----- Supplied records
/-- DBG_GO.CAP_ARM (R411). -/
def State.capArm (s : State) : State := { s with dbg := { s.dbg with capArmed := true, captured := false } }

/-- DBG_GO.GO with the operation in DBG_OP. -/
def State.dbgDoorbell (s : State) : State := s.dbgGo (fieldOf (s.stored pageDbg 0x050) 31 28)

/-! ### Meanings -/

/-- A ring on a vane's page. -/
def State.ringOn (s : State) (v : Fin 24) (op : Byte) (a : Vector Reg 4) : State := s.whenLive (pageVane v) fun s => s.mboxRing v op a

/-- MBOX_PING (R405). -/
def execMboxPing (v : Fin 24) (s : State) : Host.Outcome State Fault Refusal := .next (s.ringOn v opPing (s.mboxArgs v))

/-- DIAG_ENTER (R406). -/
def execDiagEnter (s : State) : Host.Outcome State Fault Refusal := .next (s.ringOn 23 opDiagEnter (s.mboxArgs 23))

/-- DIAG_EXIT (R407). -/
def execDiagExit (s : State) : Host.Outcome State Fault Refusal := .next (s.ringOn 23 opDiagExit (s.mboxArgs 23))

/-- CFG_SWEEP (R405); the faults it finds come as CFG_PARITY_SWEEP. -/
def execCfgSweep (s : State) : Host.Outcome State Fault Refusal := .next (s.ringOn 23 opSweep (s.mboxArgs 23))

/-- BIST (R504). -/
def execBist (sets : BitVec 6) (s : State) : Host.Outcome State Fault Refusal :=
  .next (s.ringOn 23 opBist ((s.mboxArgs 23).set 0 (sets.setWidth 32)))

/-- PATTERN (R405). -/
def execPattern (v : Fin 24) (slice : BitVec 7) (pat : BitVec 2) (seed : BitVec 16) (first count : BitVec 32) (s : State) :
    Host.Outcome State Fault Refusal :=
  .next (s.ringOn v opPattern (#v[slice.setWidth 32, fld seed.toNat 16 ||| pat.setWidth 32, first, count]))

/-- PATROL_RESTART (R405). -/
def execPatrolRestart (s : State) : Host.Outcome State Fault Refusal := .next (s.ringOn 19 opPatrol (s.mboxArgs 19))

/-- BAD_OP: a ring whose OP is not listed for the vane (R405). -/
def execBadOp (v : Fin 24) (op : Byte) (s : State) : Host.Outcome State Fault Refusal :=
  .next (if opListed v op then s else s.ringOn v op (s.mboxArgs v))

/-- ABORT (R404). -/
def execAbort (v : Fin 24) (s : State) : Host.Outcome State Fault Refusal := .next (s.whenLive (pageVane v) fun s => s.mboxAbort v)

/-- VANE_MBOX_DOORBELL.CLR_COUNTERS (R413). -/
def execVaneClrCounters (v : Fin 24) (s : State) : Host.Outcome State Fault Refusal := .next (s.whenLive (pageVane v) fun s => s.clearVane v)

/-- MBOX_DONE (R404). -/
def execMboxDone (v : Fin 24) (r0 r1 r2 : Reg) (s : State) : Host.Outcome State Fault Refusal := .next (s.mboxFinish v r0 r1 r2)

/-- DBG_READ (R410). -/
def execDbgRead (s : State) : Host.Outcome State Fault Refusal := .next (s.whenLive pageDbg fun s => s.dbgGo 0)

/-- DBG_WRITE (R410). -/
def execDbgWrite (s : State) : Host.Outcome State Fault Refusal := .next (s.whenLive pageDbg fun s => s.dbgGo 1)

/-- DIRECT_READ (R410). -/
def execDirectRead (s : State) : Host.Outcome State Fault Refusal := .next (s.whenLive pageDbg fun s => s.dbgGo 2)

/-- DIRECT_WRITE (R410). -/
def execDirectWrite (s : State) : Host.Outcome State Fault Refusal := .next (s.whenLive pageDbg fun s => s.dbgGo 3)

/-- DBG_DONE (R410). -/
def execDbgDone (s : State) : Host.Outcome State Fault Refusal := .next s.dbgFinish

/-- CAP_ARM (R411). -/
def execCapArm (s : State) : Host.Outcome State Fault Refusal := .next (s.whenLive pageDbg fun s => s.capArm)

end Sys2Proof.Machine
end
----------
----- Supplied records
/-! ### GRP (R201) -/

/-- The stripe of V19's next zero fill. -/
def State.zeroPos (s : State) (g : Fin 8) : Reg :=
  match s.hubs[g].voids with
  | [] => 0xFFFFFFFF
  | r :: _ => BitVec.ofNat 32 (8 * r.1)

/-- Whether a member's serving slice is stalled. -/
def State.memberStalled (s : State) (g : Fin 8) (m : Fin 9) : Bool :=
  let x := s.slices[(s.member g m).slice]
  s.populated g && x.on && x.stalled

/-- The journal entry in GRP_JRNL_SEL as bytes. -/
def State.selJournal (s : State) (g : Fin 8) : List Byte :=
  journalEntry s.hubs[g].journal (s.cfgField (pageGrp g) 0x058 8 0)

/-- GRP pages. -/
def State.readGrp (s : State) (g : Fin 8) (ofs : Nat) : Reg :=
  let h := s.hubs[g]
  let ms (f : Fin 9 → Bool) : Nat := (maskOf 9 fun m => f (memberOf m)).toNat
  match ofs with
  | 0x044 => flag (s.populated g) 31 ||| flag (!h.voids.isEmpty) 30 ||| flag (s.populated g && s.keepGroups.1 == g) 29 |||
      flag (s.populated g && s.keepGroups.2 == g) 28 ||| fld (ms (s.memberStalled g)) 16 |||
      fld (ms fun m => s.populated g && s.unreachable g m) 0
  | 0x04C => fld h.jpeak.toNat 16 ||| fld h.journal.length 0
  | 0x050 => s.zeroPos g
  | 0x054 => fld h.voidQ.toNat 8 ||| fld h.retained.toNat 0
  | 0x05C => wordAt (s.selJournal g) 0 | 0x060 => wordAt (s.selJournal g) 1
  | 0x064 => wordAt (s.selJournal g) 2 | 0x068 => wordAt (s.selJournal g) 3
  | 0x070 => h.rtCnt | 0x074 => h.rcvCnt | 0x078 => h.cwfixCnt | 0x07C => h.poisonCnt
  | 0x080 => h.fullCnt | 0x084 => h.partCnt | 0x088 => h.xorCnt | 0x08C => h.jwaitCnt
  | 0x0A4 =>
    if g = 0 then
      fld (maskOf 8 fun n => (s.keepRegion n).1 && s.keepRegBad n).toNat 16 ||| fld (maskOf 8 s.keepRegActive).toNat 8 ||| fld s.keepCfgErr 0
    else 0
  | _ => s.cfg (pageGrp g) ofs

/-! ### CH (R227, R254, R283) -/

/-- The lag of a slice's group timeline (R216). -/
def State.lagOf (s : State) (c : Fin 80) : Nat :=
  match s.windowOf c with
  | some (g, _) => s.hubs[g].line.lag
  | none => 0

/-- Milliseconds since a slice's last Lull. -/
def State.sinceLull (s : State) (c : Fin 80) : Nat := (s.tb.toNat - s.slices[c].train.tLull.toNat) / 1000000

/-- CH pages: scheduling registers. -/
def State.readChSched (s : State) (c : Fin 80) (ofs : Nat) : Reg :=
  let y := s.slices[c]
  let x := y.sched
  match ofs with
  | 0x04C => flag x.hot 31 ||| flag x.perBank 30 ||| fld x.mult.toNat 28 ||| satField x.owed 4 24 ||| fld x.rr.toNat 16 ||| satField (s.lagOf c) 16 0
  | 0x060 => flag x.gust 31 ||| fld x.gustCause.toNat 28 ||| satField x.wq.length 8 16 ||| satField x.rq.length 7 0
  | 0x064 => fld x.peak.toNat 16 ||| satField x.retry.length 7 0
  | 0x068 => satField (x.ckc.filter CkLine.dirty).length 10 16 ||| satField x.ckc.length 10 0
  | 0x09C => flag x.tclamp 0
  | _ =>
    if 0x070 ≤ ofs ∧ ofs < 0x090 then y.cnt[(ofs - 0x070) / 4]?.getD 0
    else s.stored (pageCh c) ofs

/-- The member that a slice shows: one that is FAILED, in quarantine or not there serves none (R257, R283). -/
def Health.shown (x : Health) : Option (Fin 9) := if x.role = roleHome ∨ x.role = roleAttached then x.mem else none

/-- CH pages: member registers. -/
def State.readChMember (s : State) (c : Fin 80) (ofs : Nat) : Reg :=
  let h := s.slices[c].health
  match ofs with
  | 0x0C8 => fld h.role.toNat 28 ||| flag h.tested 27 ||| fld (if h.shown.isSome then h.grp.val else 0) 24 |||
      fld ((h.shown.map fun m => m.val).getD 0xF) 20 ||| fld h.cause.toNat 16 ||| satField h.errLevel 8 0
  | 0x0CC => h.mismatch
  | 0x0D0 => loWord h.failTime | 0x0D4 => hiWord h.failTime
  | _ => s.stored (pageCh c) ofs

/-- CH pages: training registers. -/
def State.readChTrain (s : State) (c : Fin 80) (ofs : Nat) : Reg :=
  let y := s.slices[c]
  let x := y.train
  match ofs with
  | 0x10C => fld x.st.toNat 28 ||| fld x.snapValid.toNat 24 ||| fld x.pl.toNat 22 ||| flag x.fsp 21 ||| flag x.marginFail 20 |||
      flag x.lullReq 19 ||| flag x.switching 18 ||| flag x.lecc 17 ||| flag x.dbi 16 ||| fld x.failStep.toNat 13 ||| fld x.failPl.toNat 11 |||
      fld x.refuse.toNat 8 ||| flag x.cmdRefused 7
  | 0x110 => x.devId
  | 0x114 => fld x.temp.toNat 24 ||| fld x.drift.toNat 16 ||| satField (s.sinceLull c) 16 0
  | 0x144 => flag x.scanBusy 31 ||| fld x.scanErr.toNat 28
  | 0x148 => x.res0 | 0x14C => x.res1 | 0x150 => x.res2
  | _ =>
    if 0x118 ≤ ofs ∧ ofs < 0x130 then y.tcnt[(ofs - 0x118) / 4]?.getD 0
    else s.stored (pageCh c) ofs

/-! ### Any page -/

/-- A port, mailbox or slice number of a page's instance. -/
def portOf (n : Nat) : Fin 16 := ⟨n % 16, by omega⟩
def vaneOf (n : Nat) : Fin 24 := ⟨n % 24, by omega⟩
----------
----- Supplied records
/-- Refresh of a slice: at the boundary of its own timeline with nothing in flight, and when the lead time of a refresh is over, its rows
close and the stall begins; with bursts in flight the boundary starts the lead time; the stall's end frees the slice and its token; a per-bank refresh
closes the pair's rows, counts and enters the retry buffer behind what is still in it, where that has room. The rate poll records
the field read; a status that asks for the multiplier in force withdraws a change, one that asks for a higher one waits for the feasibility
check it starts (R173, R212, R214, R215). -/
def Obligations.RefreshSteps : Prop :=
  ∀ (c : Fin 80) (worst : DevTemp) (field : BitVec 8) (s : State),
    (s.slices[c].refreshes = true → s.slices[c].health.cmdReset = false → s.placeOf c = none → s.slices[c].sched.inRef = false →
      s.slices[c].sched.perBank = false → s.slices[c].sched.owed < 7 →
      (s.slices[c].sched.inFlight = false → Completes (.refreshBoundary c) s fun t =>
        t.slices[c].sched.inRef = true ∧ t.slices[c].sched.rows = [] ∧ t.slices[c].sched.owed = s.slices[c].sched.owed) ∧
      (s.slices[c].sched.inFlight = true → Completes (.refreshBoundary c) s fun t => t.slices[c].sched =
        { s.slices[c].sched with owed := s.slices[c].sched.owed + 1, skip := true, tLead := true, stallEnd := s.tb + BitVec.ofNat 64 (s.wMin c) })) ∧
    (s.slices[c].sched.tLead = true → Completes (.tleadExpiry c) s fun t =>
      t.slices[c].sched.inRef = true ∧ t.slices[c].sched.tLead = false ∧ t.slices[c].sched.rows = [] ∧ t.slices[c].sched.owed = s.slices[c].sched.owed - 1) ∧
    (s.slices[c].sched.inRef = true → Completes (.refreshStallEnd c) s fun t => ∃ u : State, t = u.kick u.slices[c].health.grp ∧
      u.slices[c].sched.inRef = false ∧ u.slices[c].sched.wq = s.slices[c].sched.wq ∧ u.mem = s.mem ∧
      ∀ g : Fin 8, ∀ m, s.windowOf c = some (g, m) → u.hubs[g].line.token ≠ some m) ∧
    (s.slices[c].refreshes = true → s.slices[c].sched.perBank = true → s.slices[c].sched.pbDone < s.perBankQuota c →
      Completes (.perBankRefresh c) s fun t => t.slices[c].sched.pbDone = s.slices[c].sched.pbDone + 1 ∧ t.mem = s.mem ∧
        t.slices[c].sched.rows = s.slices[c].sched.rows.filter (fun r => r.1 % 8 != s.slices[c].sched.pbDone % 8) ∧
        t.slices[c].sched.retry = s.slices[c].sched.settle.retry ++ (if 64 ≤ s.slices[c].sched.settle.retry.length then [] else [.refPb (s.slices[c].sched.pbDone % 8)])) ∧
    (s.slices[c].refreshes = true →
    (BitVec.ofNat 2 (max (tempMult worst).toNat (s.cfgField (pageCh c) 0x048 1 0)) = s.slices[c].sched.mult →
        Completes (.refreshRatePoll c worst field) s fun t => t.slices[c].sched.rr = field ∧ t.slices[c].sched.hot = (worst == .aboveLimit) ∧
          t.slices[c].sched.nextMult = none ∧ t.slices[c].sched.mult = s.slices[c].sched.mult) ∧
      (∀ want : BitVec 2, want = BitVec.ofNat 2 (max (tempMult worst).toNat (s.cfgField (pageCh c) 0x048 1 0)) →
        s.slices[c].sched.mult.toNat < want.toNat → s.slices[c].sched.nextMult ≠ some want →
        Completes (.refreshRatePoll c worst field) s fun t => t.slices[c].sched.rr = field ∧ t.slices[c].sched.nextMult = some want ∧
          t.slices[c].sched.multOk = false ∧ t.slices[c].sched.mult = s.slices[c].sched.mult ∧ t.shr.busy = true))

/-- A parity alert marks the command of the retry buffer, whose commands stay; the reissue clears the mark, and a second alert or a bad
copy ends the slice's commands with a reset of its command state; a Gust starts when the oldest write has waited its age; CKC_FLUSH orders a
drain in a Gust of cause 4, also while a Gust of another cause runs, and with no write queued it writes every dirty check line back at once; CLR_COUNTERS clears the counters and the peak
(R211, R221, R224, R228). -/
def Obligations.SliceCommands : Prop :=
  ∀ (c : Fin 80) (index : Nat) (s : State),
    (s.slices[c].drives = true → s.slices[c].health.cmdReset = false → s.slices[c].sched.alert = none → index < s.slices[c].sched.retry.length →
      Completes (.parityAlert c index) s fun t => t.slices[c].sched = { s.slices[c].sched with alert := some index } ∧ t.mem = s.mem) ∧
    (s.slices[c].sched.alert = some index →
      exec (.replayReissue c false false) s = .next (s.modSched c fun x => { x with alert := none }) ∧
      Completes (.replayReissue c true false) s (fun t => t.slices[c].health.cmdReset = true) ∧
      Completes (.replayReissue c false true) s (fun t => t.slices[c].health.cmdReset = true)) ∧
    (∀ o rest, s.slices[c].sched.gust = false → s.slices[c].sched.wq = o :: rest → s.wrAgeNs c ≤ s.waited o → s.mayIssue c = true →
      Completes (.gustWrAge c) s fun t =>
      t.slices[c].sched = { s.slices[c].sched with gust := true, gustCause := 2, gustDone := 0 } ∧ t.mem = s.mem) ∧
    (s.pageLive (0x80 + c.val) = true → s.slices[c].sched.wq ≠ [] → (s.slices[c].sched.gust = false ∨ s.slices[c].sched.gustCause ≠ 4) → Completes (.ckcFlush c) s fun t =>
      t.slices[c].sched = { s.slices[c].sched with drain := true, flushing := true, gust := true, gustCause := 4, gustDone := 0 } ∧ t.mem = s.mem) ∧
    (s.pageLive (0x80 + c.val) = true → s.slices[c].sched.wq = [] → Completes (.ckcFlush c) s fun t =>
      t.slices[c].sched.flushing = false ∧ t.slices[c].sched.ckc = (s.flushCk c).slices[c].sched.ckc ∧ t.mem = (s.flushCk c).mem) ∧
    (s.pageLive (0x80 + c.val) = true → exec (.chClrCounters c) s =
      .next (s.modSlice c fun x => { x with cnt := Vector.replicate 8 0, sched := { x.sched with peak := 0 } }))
----------
**Your assignment**: From the records above, quote only the lines running from the line with "scheduling registers. -/" to the line with "(R257, R283). -/", both lines included.

**Worked solution**:
/-- CH pages: scheduling registers. -/
def State.readChSched (s : State) (c : Fin 80) (ofs : Nat) : Reg :=
  let y := s.slices[c]
  let x := y.sched
  match ofs with
  | 0x04C => flag x.hot 31 ||| flag x.perBank 30 ||| fld x.mult.toNat 28 ||| satField x.owed 4 24 ||| fld x.rr.toNat 16 ||| satField (s.lagOf c) 16 0
  | 0x060 => flag x.gust 31 ||| fld x.gustCause.toNat 28 ||| satField x.wq.length 8 16 ||| satField x.rq.length 7 0
  | 0x064 => fld x.peak.toNat 16 ||| satField x.retry.length 7 0
  | 0x068 => satField (x.ckc.filter CkLine.dirty).length 10 16 ||| satField x.ckc.length 10 0
  | 0x09C => flag x.tclamp 0
  | _ =>
    if 0x070 ≤ ofs ∧ ofs < 0x090 then y.cnt[(ofs - 0x070) / 4]?.getD 0
    else s.stored (pageCh c) ofs

/-- The member that a slice shows: one that is FAILED, in quarantine or not there serves none (R257, R283). -/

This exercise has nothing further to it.